3.5.9.1 The evaluator must demonstrate continued compliance with the standards.

3.5.9.2 The evaluator at the Associate Level shall maintain listing as an Associate Level or Full Operating Level Treatment Provider and shall complete a minimum of ten (10) sex-offense specific evaluations in the two year period.

3.5.9.3 The individual shall have had at least forty (40) hours of documented training specifically related to evaluation and treatment methods described in sections 2.000 and 3.000, and including training in the area of victimology, within the last five years. The individual must demonstrate a balanced training, with ten (10) of the hours coming from the subject areas listed as sex offense specific training, six (6) of the ten (10) hours shall be specific to developmental disabilities, twenty (20) hours specifically regarding the evaluation of adult or juvenile sex offenders, and ten (10) hours coming from the general topic areas as described in Section 4.1 of the Adult Standards. Training shall be specific to the population you serve.

3.5.9.3.1 To receive credit for training not identified on this list, it is incumbent of the trainee to write a justification demonstrating relevance to sex offender assessment/treatment/management as described in these standards.

3.5.9.4 Provide satisfactory references as requested by the Sex Offender Management Board. The Sex Offender Management Board may also solicit such additional references as necessary to determine compliance with the standards. The references shall include other members of the community supervision team.

3.5.9.5 The individuals shall never be convicted of, plead no contest to, or received a deferred judgment for any offense involving criminal sexual or violent behavior, or a felony that would bring into question the competence or integrity of the individual to provide sex offense specific treatment.

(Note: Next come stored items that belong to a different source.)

/-- CPYM (R311). -/
def execCpym (o : EOp) (s : State) : Host.Outcome State Fault Refusal :=
  .next (s.laneOp o.at' [] (fun c _ _ s =>
    let core := coreOf c.who
    let a := c.sval o.a
    let b := (c.sval o.b).toNat
    let n := (o.ext.extractLsb' 7 3).toNat + 1
    let t := s.teamOf c
    if a.toNat % 16 != 0 || b % 4 != 0 || t.res.spsize < b + 4 * n || touchesStash t b (4 * n) [0] || flagMissing s c (.cpym o) then s.illegalOperand o.at'
    else
      s.readDesc c o.at' a 96 (fun bs s =>
        let d := copyDesc bs
        if d.dk != 2 || !d.ok t || !d.footOk then s.illegalOperand o.at'
        else
          let hs := handlesAt s c b n
          let lost := (List.range n).any (fun i => s.spadBad core (.here (t.res.spbase + b + 4 * i)))
          let ds := hs.filterMap (handleDest s core (s.cidOf c.who) d)
          s.accept c o.at' (.cpym o)
            (fun m => { m with a := a, b := c.sval o.b, desc := bs, phase := .registered, err := lost || decide (ds.length < n),
                               aux := ds.map (fun p => 128 * p.1 + p.2) })
            (fun m s => ds.foldl (fun s p =>
              s.reserveFor p.1 p.2 (holdKey core m.id) m.groupKey (d.total / (s.ring p.1 p.2).slotBytes)) s))))

/-! ## The course of a copy -/

/-- The rings that a copy command writes, as core and ring. -/
def copyRings (s : State) (core : Nat) (m : Cmd) : List (Nat × Nat) :=
  match m.op with
  | .cpym _ => m.aux.map (fun x => (x / 128, x % 128))
  | _ =>
    let d := copyDesc m.desc
    if d.dk == 2 then (match ((s.core core).team m.team).res.rings[d.dn]? with | some r => [(core, r)] | none => []) else []

/-- A command's first granted hold on a ring that is not done. -/
def grantedHold (x : List RingHold) (key : Nat) : Option RingHold := x.find? (fun h => !h.thread && h.cmd == key && h.granted && !h.done)

/-- The ownership of a command whose destination did not translate at issue (R132): a fault pauses or ends it. -/
def State.registerCopy (s : State) (core : Nat) (m : Cmd) : State :=
  let d := copyDesc m.desc
  match copyLines s core m.cid d with
  | .error e => s.cmdFail core m e (some d.tag)
  | .ok lines =>
    let r := s.settleLines core lines
    if !r.2 then s else (r.1.own core m.id m.order lines).onCmd core m.id (fun y => { y with phase := .registered })

/-- May a copy start: in order, registered, its reservations granted, no earlier copy to its stream (R302, R310)? -/
def copyCanStart (s : State) (core : Nat) (m : Cmd) : Bool :=
  let c := s.core core
  let d := copyDesc m.desc
  m.phase == .registered && m.paused.isNone && earlierStarted c m && !holdsWait s core m.id (copyRings s core m) &&
    (d.dk != 3 || (c.cmds.filter (fun x => x.id < m.id && unitOf x.op == 1)).all (fun x =>
      let y := copyDesc x.desc
      !(y.dk == 3 && y.dn == d.dn && x.groupKey == m.groupKey)))

/-- A team-relative offset in a footprint. -/
def offAt (base : DWord) (o : Int) (i : Nat) : Nat := ((base.toNat : Int) + o + (i : Int)).toNat

/-- The places of a copy's source bytes, in destination order. -/
def copySource (s : State) (core : Nat) (m : Cmd) : Except EFail (List SpadByte) :=
  let d := copyDesc m.desc
  let offs := d.runs.map Prod.fst
  if d.sk == 1 then
    let t := (s.core core).team m.team
    .ok (offs.flatMap (fun o => (List.range d.len0).map (fun i =>
      SpadByte.here (t.res.spbase + spadPhys (offAt d.src o i) d.sz))))
  else
    match engineReach s core m.cid .engineRead (d.pieces d.src offs) with
    | .ok ps => .ok ((placesOf ps).map SpadByte.there)
    | .error e => .error e

/-- The targets of a copy's bytes on one ring from the counter value `first`. -/
def ringTargets (s : State) (k r : Nat) (d : CopyDesc) (first : Nat) : List SpadByte :=
  let x := s.ring k r
  let base := match ringTeam (s.core k) r with | some (_, t) => t.res.spbase | none => 0
  (d.runs.map Prod.snd).flatMap (fun o => (List.range d.len0).map (fun i =>
    SpadByte.here (base + spadPhys (x.byteAt first (offAt d.dst o i)) d.dz)))

/-- The targets of a copy's bytes in memory or the scratchpad. -/
def copyTargets (s : State) (core : Nat) (m : Cmd) : Except EFail (List SpadByte) :=
  let d := copyDesc m.desc
  let offs := d.runs.map Prod.snd
  if d.dk == 1 then
    let t := (s.core core).team m.team
    .ok (offs.flatMap (fun o => (List.range d.len0).map (fun i =>
      SpadByte.here (t.res.spbase + spadPhys (offAt d.dst o i) d.dz))))
  else if d.dk == 0 then
    match engineReach s core m.cid .engineWrite (d.pieces d.dst offs) with
    | .ok ps => .ok ((placesOf ps).map SpadByte.there)
    | .error e => .error e
  else .ok []

/-- Is a target poisoned for an engine that reads it? -/
def State.engineBad (s : State) (core : Nat) (b : SpadByte) : Bool := s.spadBad core b

/-- The word of a scratchpad or memory byte. -/
def SpadByte.word : SpadByte → Nat
  | .here a => a / 4
  | .there p => p / 4

/-- The byte whose original value a source byte of a command gives: a word that the command itself writes is read with its old
value, or with the value that the command writes there, which is again the value of a source byte (R135; DESIGN CHOICE, log entry
17). `pairs` are the command's source and destination bytes. -/
def overlapFrom (pairs : List (SpadByte × SpadByte)) (free : Nat) : Nat → SpadByte → SpadByte
  | 0, b => b
  | fuel + 1, b =>
    match pairs.reverse.find? (fun p => p.2 == b) with
    | some p => if Config.overlapReadsNew free b.word then overlapFrom pairs free fuel p.1 else b
    | none => b

/-- The source bytes of a command as it reads them, each with its poison; `pairs` are its source and destination bytes on the
core's own side. -/
def readSources (s : State) (core : Nat) (pairs : List (SpadByte × SpadByte)) (src : List SpadByte) : List (Byte × Bool) :=
  src.map (fun b =>
    let a := overlapFrom pairs s.free pairs.length b
    (s.engineByte core a, s.engineBad core a))

/-- The source and destination pairs of bytes that a command reads and writes both, if any byte is. -/
def overlapPairs (src : List SpadByte) (pairs : List (SpadByte × SpadByte)) : List (SpadByte × SpadByte) :=
  if src.any (fun b => pairs.any (fun p => p.2 == b)) then pairs else []

/-- Bytes copied, in order; a fresh number for the choice where source and destination meet. -/
def State.moveBytes (s : State) (core : Nat) (src dst : List SpadByte) : State :=
  let pairs := overlapPairs src (src.zip dst)
  let vals := readSources s core pairs src
  let s := if pairs.isEmpty then s else { s with free := s.free + 1 }
  s.engineWrite core (dst.zip vals)

/-- The memory places of a list of targets. -/
def memPlaces (bs : List SpadByte) : List Nat := bs.filterMap (fun b => match b with | .there p => some p | .here _ => none)

/-- The buffer counters of a copy: source and destination bytes outside the scratchpad (R38). -/
def State.countCopy (s : State) (core : Nat) (m : Cmd) (d : CopyDesc) : State :=
  s.onCore core (fun c => c.onTeam m.team (fun t =>
    let t := if d.sk == 0 then t.count d.tag 0 d.total else t
    if d.dk == 0 then t.count d.tag 1 d.total else t))

/-- The values of a copy written to one ring where its reservation stands, and committed; one that was dropped is a skip. -/
def State.copyToRing (s : State) (core : Nat) (m : Cmd) (vals : List (Byte × Bool)) (p : Nat × Nat) : State × Bool :=
  let key := holdKey core m.id
  match grantedHold (s.ring p.1 p.2).producers key with
  | none => (s, true)
  | some h =>
    let s := s.engineWrite p.1 ((ringTargets s p.1 p.2 (copyDesc m.desc) h.first).zip vals)
    (s.onRing p.1 p.2 (fun x => ({ x with producers := markHold key x.producers } : Ring).commitAll), false)

/-- The source and destination bytes of a copy to rings on its own core. -/
def ringPairs (s : State) (core : Nat) (m : Cmd) (src : List SpadByte) : List (SpadByte × SpadByte) :=
  ((copyRings s core m).filter (fun p => p.1 == core)).flatMap (fun p =>
    match grantedHold (s.ring p.1 p.2).producers (holdKey core m.id) with
    | some h => src.zip (ringTargets s p.1 p.2 (copyDesc m.desc) h.first)
    | none => [])

/-- A copy to rings (R311, R351): the source is read once, and each destination in turn is written; tells whether one was
skipped. -/
def State.copyToRings (s : State) (core : Nat) (m : Cmd) (src : List SpadByte) : State × Bool :=
  let pairs := overlapPairs src (ringPairs s core m src)
  let vals := readSources s core pairs src
  let s := if pairs.isEmpty then s else { s with free := s.free + 1 }
  (copyRings s core m).foldl (fun r p => let q := r.1.copyToRing core m vals p; (q.1, r.2 || q.2)) (s, false)

/-- The stream that a copy fills. -/
def copyStream (s : State) (m : Cmd) : Stream := (s.groupOf m.who).stream (copyDesc m.desc).dn

/-- Elements delivered to a stream register, as many as its buffer takes (R52); the stream is done when no copy that names it is
left (R54). -/
def State.copyToStream (s : State) (core : Nat) (m : Cmd) (src : List SpadByte) (bad : Bool) : State :=
  let d := copyDesc m.desc
  let q := copyStream s m
  let moved := m.aux.headD 0
  let room := q.size / 4 - (q.arrived - Nat.min q.pos q.arrived)
  let n := Nat.min room (d.total / 4 - moved)
  let t := (s.core core).team m.team
  let dst := (List.range (4 * n)).map (fun i => SpadByte.here (t.res.spbase + q.buf + (4 * q.arrived + i) % q.size))
  let s := s.moveBytes core ((src.drop (4 * moved)).take (4 * n)) dst
  let last := moved + n == d.total / 4
  let left := if last then q.named - 1 else q.named
  let s := s.onGroup m.who (fun g => { g with q := Sparse.put {} d.dn { q with arrived := q.arrived + n, named := left, done := last && left == 0 } g.q })
  if last then (s.countCopy core m d).finishCmd core m bad
  else s.onCmd core m.id (fun y => { y with aux := [moved + n], err := y.err || bad })
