/-- MMA and MMAS at issue: A's claim, then B's. -/
def State.matIssue (s : State) (o : EOp) (op : Instr) (scaled : Bool) : State :=
  s.laneOp o.at' [] (fun c _ _ s =>
    let core := coreOf c.who
    let t := s.teamOf c
    let m := matOp o scaled
    let off := (c.sval o.a).toNat % 2 ^ 32
    match ringNumber s c m.ra, ringNumber s c m.rb with
    | some ra, some rb =>
      let xa := s.ring core ra
      let xb := s.ring core rb
      if m.ks == 0 || !regionOk t m.tile || !xa.valid || !xb.valid || xa.count < xa.slotsFor m.bytesA || xb.count < xb.slotsFor m.bytesB ||
          (scaled && (m.ks % (128 / m.t) != 0 || off % 16 != 0 || t.res.spsize < off + 144 * (m.k / 128))) then s.illegalOperand o.at'
      else if !m.st && tilesBad (s.core core).store (regionKeys t m.tile (c.opMask o.at')) then
        s.stopAt (tilePoisonStop (slotNumber o.at'.slot) s)
      else
        s.accept c o.at' op (fun d => { d with a := BitVec.ofNat 64 off, aux := [ra, rb], phase := .registered }) (fun d s =>
          (s.claimFor core ra (claimKey core d.id 0) d.groupKey (xa.slotsFor m.bytesA)).claimFor core rb (claimKey core d.id 1) d.groupKey
            (xb.slotsFor m.bytesB))
    | _, _ => s.illegalOperand o.at')

/-- MMA (R313, R314). -/
def execMma (o : EOp) (s : State) : Host.Outcome State Fault Refusal := .next (s.matIssue o (.mma o) false)
/-- MMAS (R313, R315). -/
def execMmas (o : EOp) (s : State) : Host.Outcome State Fault Refusal := .next (s.matIssue o (.mmas o) true)

/-! ## Pending tiles (R62, R316) -/

/-- The physical tiles that a matrix command targets. -/
def matTargets (t : Team) (i : Instr) : List Nat :=
  match i with
  | .mma o => let m := matOp o false; [t.res.abase + m.tile, t.res.abase + m.tile + 1]
  | .mmas o => let m := matOp o true; [t.res.abase + m.tile, t.res.abase + m.tile + 1]
  | .attn o =>
    let tl := (o.ext.extractLsb' 10 6).toNat
    (List.range (2 * ((o.ext.extractLsb' 29 3).toNat + 1))).map (fun i => t.res.abase + tl + i)
  | _ => []

/-- The physical tiles that a tile-unit command reads and those it writes. -/
def tileUses (t : Team) (i : Instr) : List Nat × List Nat :=
  let a := t.res.abase
  let td (o : EOp) : Nat := a + (o.ext.extractLsb' 0 6).toNat
  let ta (o : EOp) : Nat := a + (o.ext.extractLsb' 8 6).toNat
  let tb (o : EOp) : Nat := a + (o.ext.extractLsb' 16 6).toNat
  let tc (o : EOp) : Nat := a + (o.ext.extractLsb' 24 6).toNat
  match i with
  | .tzero o => ([], [a + (o.mod.extractLsb' 8 6).toNat])
  | .accflg o => ([a + (o.mod.extractLsb' 8 6).toNat, a + (o.mod.extractLsb' 8 6).toNat + 1], [])
  | .accclr o => ([], [a + (o.mod.extractLsb' 8 6).toNat, a + (o.mod.extractLsb' 8 6).toNat + 1])
  | .tld o => ([], [td o])
  | .tst o => ([td o], [])
  | .tcpy o | .texp o | .tcvt o | .tredr o | .tredc o | .trotr o | .trotc o | .tbcr o | .tbcc o => ([ta o], [td o])
  | .tadd o | .tsub o | .tmul o | .tmax o | .tscr o | .tscc o => ([ta o, tb o], [td o])
  | .tfma o => ([ta o, tb o, tc o], [td o])
  | _ => ([], [])

/-- Does a matrix command before `id` still have one of the tiles pending? -/
def tilesPending (c : Core) (id : Nat) (tiles : List Nat) : Bool :=
  c.cmds.any (fun d => d.id < id && (matTargets (c.team d.team) d.op).any tiles.contains)

/-- Does a tile-unit command before `id` still use one of the tiles: write it, or with `reads` read it? -/
def tilesBusy (c : Core) (id : Nat) (tiles : List Nat) (reads : Bool) : Bool :=
  c.cmds.any (fun d => d.id < id && unitOf d.op == 3 &&
    (let u := tileUses (c.team d.team) d.op; (u.2 ++ (if reads then u.1 else [])).any tiles.contains))

/-! ## Start and completion (R316) -/

/-- May an MMA start: the array is free, its slots have arrived, and earlier tile-unit commands on its target are done? -/
def matCanStart (s : State) (core : Nat) (d : Cmd) : Bool :=
  let c := s.core core
  d.phase == .registered && earlierGone c d && claimArrived s core (d.aux.headD 0) (claimKey core d.id 0) &&
    claimArrived s core (d.aux.getD 1 0) (claimKey core d.id 1) && !tilesBusy c d.id (matTargets (c.team d.team) d.op) true

/-- The 16-row halves that hold an active row. -/
def activeHalves (mask : BitVec 32) : Nat := (if mask.extractLsb' 0 16 == 0#16 then 0 else 1) + (if mask.extractLsb' 16 16 == 0#16 then 0 else 1)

3.5.9.6 At their own expense, the individual will complete an entire criminal history check including Federal information pursuant to the Federal Bureau of Investigation appropriation of Title 11 of Public Law 92-544 (28 U.S.C. 534). The individual will submit to fingerprinting as part of this process.

3.5.9.7 Report any practice that is in significant conflict with the standards.

3.6 Grandfathering

3.6.1 Individuals who currently work with sex offenders in a counseling capacity but whom do not meet the criteria set forth in these standards on the date that they are adopted have two (2) years from the date of adoption to gain the knowledge, experience and/or degree necessary to provide services to sex offenders either as a full operating level provider or an associate level provider.

3.6.2 To be considered for Grandfathering, the individual must complete an application with the SOMB providing information on work experience, education hours, current position and required letters of recommendation.

3.6.3 To be eligible for the grandfathering process, the candidate must have the following credentials and experience:

3.6.3.1 A minimum of a Bachelor's degree in a behavioral science field of study (e.g. psychology, counseling, psychiatric nursing etc.)

3.6.3.2 Documentation of at least two (2) years of individual or group counseling experience with a minimum of 500 hours within the past three years specific to working with sex offenders.

3.6.3.3 Documentation of clinical supervision from a clinician in the behavioral health field. Supervision from a Fully Operating Treatment Provider should begin at the time application is made for Grandfathering and continue until the candidate receives their approval to provide treatment to sex offenders.

3.6.3.4 Three (3) references are required; two of which must be familiar with your professional qualifications and at least two (2) of the individuals must be members of a Community Supervision Team and/or Multidisciplinary Teams in which you participate. If you are applying as an adult and juvenile provider, please provide references that can speak about your ability to work with both populations.